Here is the latest feature: .lines. Given a stream of data that has \n's in it, .lines converts that into a list of lines.

Here is an example from node-iptables that I wrote the other week,

    var Lazy = require('lazy');
    var spawn = require('child_process').spawn;
    var iptables = spawn('iptables', ['-L', '-n', '-v']);

    Lazy(iptables.stdout)
        .lines
        .map(String)
        .skip(2) // skips the two lines that are iptables header
        .map(function (line) {
            // packets, bytes, target, pro, opt, in, out, src, dst, opts
            var fields = line.trim().split(/\s+/, 9);
            return {
                parsed : {
                    packets : fields[0],
                    bytes : fields[1],
                    target : fields[2],
                    protocol : fields[3],
                    opt : fields[4],
                    in : fields[5],
                    out : fields[6],
                    src : fields[7],
                    dst : fields[8]
                },
                raw : line.trim()
            };
        });

This example takes the iptables -L -n -v command and uses .lines on its output. Then it .skip's two lines from input and maps a function on all other lines that creates a data structure from the output.

# Documentation

Supports the following operations:

  • lazy.filter(f)
  • lazy.forEach(f)
  • lazy.map(f)
  • lazy.take(n)
  • lazy.takeWhile(f)
  • lazy.bucket(init, f)
  • lazy.lines
  • lazy.sum(f)
  • lazy.product(f)
  • lazy.foldr(op, i, f)
  • lazy.skip(n)
  • lazy.head(f)
  • lazy.tail(f)
  • lazy.join(f)

The Lazy object itself has a .range property for generating all the possible ranges.

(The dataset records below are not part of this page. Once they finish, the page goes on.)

-- ==== Sys2Proof/Certificates/Slice0/Obligations.lean ====
section
/-! DEFINITION. The statements for the provers. An equation `exec i s = .next { s with … }` says at once that the
command completes, what it changes and that it changes nothing else. There is no addressed memory (R70), so no
statement speaks of bytes of memory; the frame takes in every unit, the transmit queue and the sequencer. -/

open Sys2Proof Sys2Proof.Machine

/-! ### Encoding and the step -/

/-- A command word decodes to a command exactly when it is that command's word (R91, R98): every word has one meaning
and every command one word. -/
def Obligations.DecodeInvertsEncode : Prop :=
  ∀ (i : Instr) (w : CmdWord), decode w = .ok i ↔ w = encode i

/-- The words that stand for no command of the configuration are those of R99, read off the word's bits: a reserved
unit, an unlisted op, or an instance at or above the unit's count. -/
def Obligations.IllegalWordsAreThoseListed : Prop :=
  ∀ (c : Config) (w : CmdWord), illegalWord c w ↔ ¬ ∃ i, decode w = .ok i ∧ i.wellFormed c = true

/-- One word of each unit, written out from R98, decodes to the command it stands for. -/
def Obligations.WordsOfEveryUnitDecode : Prop :=
  decode 0x0103 = .ok (.oscSetFreq 3) ∧ decode 0x10FF = .ok (.gfSample 255) ∧ decode 0x2100 = .ok (.qdRead 0) ∧
  decode 0x3100 = .ok .kpGetEvent ∧ decode 0x4207 = .ok (.adsrApply 7) ∧ decode 0x5601 = .ok (.opRead 1) ∧
  decode 0x6000 = .ok .mixMix ∧ decode 0x7400 = .ok .i2sWriteMonoBlocking ∧ decode 0xF000 = .ok .sysStatus

/-- A host turn runs the decoded command: the next command of the host when the port is idle, else the one on the
port; the turn is used up and the command's operands stand on the buses. That each step uses up the first of `turns`
is the model's choice (log 2), and so is that the head of `todo` goes onto the port and is performed in that same turn
and that the latch holds its tuple (log 3); R90 gives the tuple and that one command at a time is on the port. -/
def Obligations.HostTurnRunsDecodedCommand : Prop :=
  ∀ (s : State) (ts : List Turn), s.turns = .host :: ts →
    (∀ (c : Command) (rest : List Command) (i : Instr), s.phase = .idle → s.todo = c :: rest → decode c.cmd = .ok i →
      step s = exec i { s with turns := ts, todo := rest, cmd := c.cmd, a := c.a, b := c.b, v := c.v,
                               phase := .active }) ∧
    (∀ i : Instr, s.phase ≠ .idle → decode s.cmd = .ok i → step s = exec i { s with turns := ts })

/-! ### Illegal commands, the halted block, stopping -/

/-- R400: an illegal command, issued while not HALTED, sets ILLEGAL, drives 0 on both buses, changes no other state
of the block and completes; and no command clears ILLEGAL. That the turn is used up (log 2), that the command leaves
`todo` and that the port latch keeps its tuple, which no command reads (log 3), is the model's choice. -/
def Obligations.IllegalCommandSetsStickyBit : Prop :=
  (∀ (s : State) (c : Command) (rest : List Command) (ts : List Turn),
    s.turns = .host :: ts → s.phase = .idle → s.todo = c :: rest → s.halted = false → illegalWord s.cfg c.cmd →
    step s = .next { s with turns := ts, todo := rest, cmd := c.cmd, a := c.a, b := c.b, v := c.v,
                            illegal := true, r0 := 0, r1 := 0, phase := .idle }) ∧
  (∀ (i : Instr) (s t : State), exec i s = .next t → s.illegal = true → t.illegal = true)

/-- R403: while HALTED every command other than SYS.STATUS completes at once with 0 and changes no state, not even
ILLEGAL, and so does a word that stands for no command; SYS.STATUS reports the code; the sequencer takes no step; and
only reset leaves the halted state or moves the sequencer and its pins. -/
def Obligations.HaltedBlockOnlyAnswersStatus : Prop :=
  (∀ (i : Instr) (s : State), s.halted = true → i ≠ .sysStatus →
    exec i s = .next { s with r0 := 0, r1 := 0, phase := .idle }) ∧
  (∀ (s : State) (e : DecodeError), s.halted = true → decode s.cmd = .error e →
    s.perform = .next { s with r0 := 0, r1 := 0, phase := .idle }) ∧
  (∀ s : State, s.halted = true →
    exec .sysStatus s = .next { s with
      r0 := BitVec.ofNat 64 (s.illegal.toNat + 2 + 256 * s.cfgErr.toNat), r1 := 0, phase := .idle }) ∧
  (∀ s : State, s.halted = true → s.sequencerTurn = s) ∧
  (∀ s t : State, s.halted = true → s.turns.head? ≠ some .reset → step s = .next t →
    t.halted = true ∧ t.seq = s.seq ∧ t.txq = s.txq)

/-- R402, R405: no command is refused; only the four commands with a host contract ever fault, and only when they are
not HALTED and name an instance that exists. -/
def Obligations.OnlyContractCommandsStop : Prop :=
  ∀ (i : Instr) (s : State),
    (∀ r : Refusal, exec i s ≠ .refused r) ∧
    (∀ f : Fault, exec i s = .fault f →
      hasContract i = true ∧ s.halted = false ∧ i.wellFormed s.cfg = true)

/-- However the turns of host, sequencer and reset fall, a run in which the host issues none of ADSR.FEED, ADSR.TICK,
OP.TICK and OP.FEED_EVENT never stops: no other data or command word ends a run (R402). The turns, the reset turn among
them, are the model's choice (log 2, log 6). -/
def Obligations.RunsWithoutContractCommandsGoOn : Prop :=
  ∀ (k : Nat) (s : State), wordHasContract s.cmd = false → (∀ c ∈ s.todo, wordHasContract c.cmd = false) →
    SafeFor k s

/-! ### Invariants -/

/-- Every step from a well-formed state leads to a well-formed state: the ranges of all registers whose width the
configuration sets, the keypad invariants, the queue bound and alignment, the sequencer's position and the reported
configuration (R13, R34, R37, R39, R41, R43, R52, R54). -/
def Obligations.StepKeepsWellFormed : Prop :=
  ∀ s t : State, s.wf → step s = .next t → t.wf

/-- The state right after reset is well-formed, under every configuration, legal or not. -/
def Obligations.ResetIsWellFormed : Prop :=
  ∀ c : Config, (State.resetWith c).wf

/-- R37: the keypad invariants hold after reset and every step keeps them, so the stack has at most 16 entries. -/
def Obligations.KeypadInvariantsKept : Prop :=
  Keypad.reset.wf ∧ (∀ s t : State, s.kp.wf → step s = .next t → t.kp.wf) ∧
    (∀ k : Keypad, k.wf → k.stack.length ≤ 16)

/-- A host command never writes the sequencer's fields, the configuration, the configuration error, the operand buses
or the inputs still to come (R32, R52, R82), and to the queue it does nothing or appends one word that fits (R81). -/
def Obligations.CommandsLeaveSequencerAlone : Prop :=
  ∀ (i : Instr) (s t : State), exec i s = .next t →
    t.seq = s.seq ∧ t.cfg = s.cfg ∧ t.cfgErr = s.cfgErr ∧ t.halted = s.halted ∧ t.cmd = s.cmd ∧ t.a = s.a ∧
    t.b = s.b ∧ t.v = s.v ∧ t.todo = s.todo ∧ t.turns = s.turns ∧
    (t.txq = s.txq ∨ ∃ w, t.txq = s.txq ++ [w] ∧ s.txq.length < s.cfg.q)

/-- A sequencer turn changes only the queue and the sequencer's own fields (R52, R82); from the queue it takes nothing
or the oldest word (R81). -/
def Obligations.SequencerTakesOnlyOldestWord : Prop :=
  ∀ (s : State) (ts : List Turn), s.turns = .sequencer :: ts →
    ∃ (q : List Word32) (u : Sequencer), step s = .next { s with turns := ts, txq := q, seq := u } ∧
      (q = s.txq ∨ ∃ w, s.txq = w :: q)

/-- ILLEGAL and TXOVER, once set, and the configuration, CFG_ERR and HALTED stay as they are through every step but a
reset (R32, R44, R54; the reset turn is the model's, log 6). -/
def Obligations.StickyBitsClearedOnlyByReset : Prop :=
  ∀ s t : State, step s = .next t → t.cfg = s.cfg ∧
    (s.turns.head? ≠ some .reset →
      (s.illegal = true → t.illegal = true) ∧ (s.txover = true → t.txover = true) ∧
      t.cfgErr = s.cfgErr ∧ t.halted = s.halted)

/-- R77: the read commands, the samplers, ADSR.APPLY and MIX.MIX change no state but the response buses, and issued
again return the same response. -/
def Obligations.ReadsChangeNothingAndRepeat : Prop :=
  ∀ (i : Instr) (s : State), isReadOnly i = true → s.halted = false → i.wellFormed s.cfg = true →
    ∃ r0 r1 : Bus, exec i s = .next { s with r0 := r0, r1 := r1, phase := .idle } ∧
      exec i { s with r0 := r0, r1 := r1, phase := .idle } = .next { s with r0 := r0, r1 := r1, phase := .idle }

/-! ### Oscillator -/

/-- R200: OSC.TICK adds the delta to the phase modulo 2^32 and changes nothing else. -/
def Obligations.OscTickAddsDelta : Prop :=
  ∀ (s : State) (i : Inst), s.halted = false → i.toNat < s.cfg.nOsc →
    decode (0x00#8 ++ i) = .ok (.oscTick i) ∧
    exec (.oscTick i) s = .next { s with
      osc := s.osc.set i.toNat ⟨(s.oscAt i).phase + (s.oscAt i).delta, (s.oscAt i).delta⟩
      r0 := 0, r1 := 0, phase := .idle }

/-- R201, R202: OSC.SET_FREQ loads `floor(F * 2^(32-FFB) / RATE) mod 2^32`, OSC.SET_DELTA the operand, each from bits
31:0 of A; the phase is not changed. -/
def Obligations.OscSetLoadsDelta : Prop :=
  ∀ (s : State) (i : Inst), s.halted = false → i.toNat < s.cfg.nOsc →
    decode (0x01#8 ++ i) = .ok (.oscSetFreq i) ∧
    exec (.oscSetFreq i) s = .next { s with
      osc := s.osc.set i.toNat ⟨(s.oscAt i).phase,
        BitVec.ofNat 32 ((s.a.toNat % 2 ^ 32) * 2 ^ (32 - s.cfg.ffb) / s.cfg.rate)⟩
      r0 := 0, r1 := 0, phase := .idle } ∧
    decode (0x02#8 ++ i) = .ok (.oscSetDelta i) ∧
    exec (.oscSetDelta i) s = .next { s with
      osc := s.osc.set i.toNat ⟨(s.oscAt i).phase, BitVec.ofNat 32 s.a.toNat⟩
      r0 := 0, r1 := 0, phase := .idle }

Here are several examples:

  • Lazy.range('10..') - infinite range starting from 10
  • Lazy.range('(10..') - infinite range starting from 11
  • Lazy.range(10) - range from 0 to 9
  • Lazy.range(-10, 10) - range from -10 to 9 (-10, -9, ... 0, 1, ... 9)
  • Lazy.range(-10, 10, 2) - range from -10 to 8, skipping every 2nd element (-10, -8, ... 0, 2, 4, 6, 8)
  • Lazy.range(10, 0, 2) - reverse range from 10 to 1, skipping every 2nd element (10, 8, 6, 4, 2)
  • Lazy.range(10, 0) - reverse range from 10 to 1
  • Lazy.range('5..50') - range from 5 to 49
  • Lazy.range('50..44') - range from 50 to 45
  • Lazy.range('1,1.1..4') - range from 1 to 4 with increment of 0.1 (1, 1.1, 1.2, ... 3.9)
  • Lazy.range('4,3.9..1') - reverse range from 4 to 1 with decerement of 0.1
  • Lazy.range('[1..10]') - range from 1 to 10 (all inclusive)
  • Lazy.range('[10..1]') - range from 10 to 1 (all inclusive)
  • Lazy.range('[1..10)') - range grom 1 to 9
  • Lazy.range('[10..1)') - range from 10 to 2
  • Lazy.range('(1..10]') - range from 2 to 10
  • Lazy.range('(10..1]') - range from 9 to 1
  • Lazy.range('(1..10)') - range from 2 to 9
  • Lazy.range('[5,10..50]') - range from 5 to 50 with a step of 5 (all inclusive)

Then you can use other lazy functions on these ranges.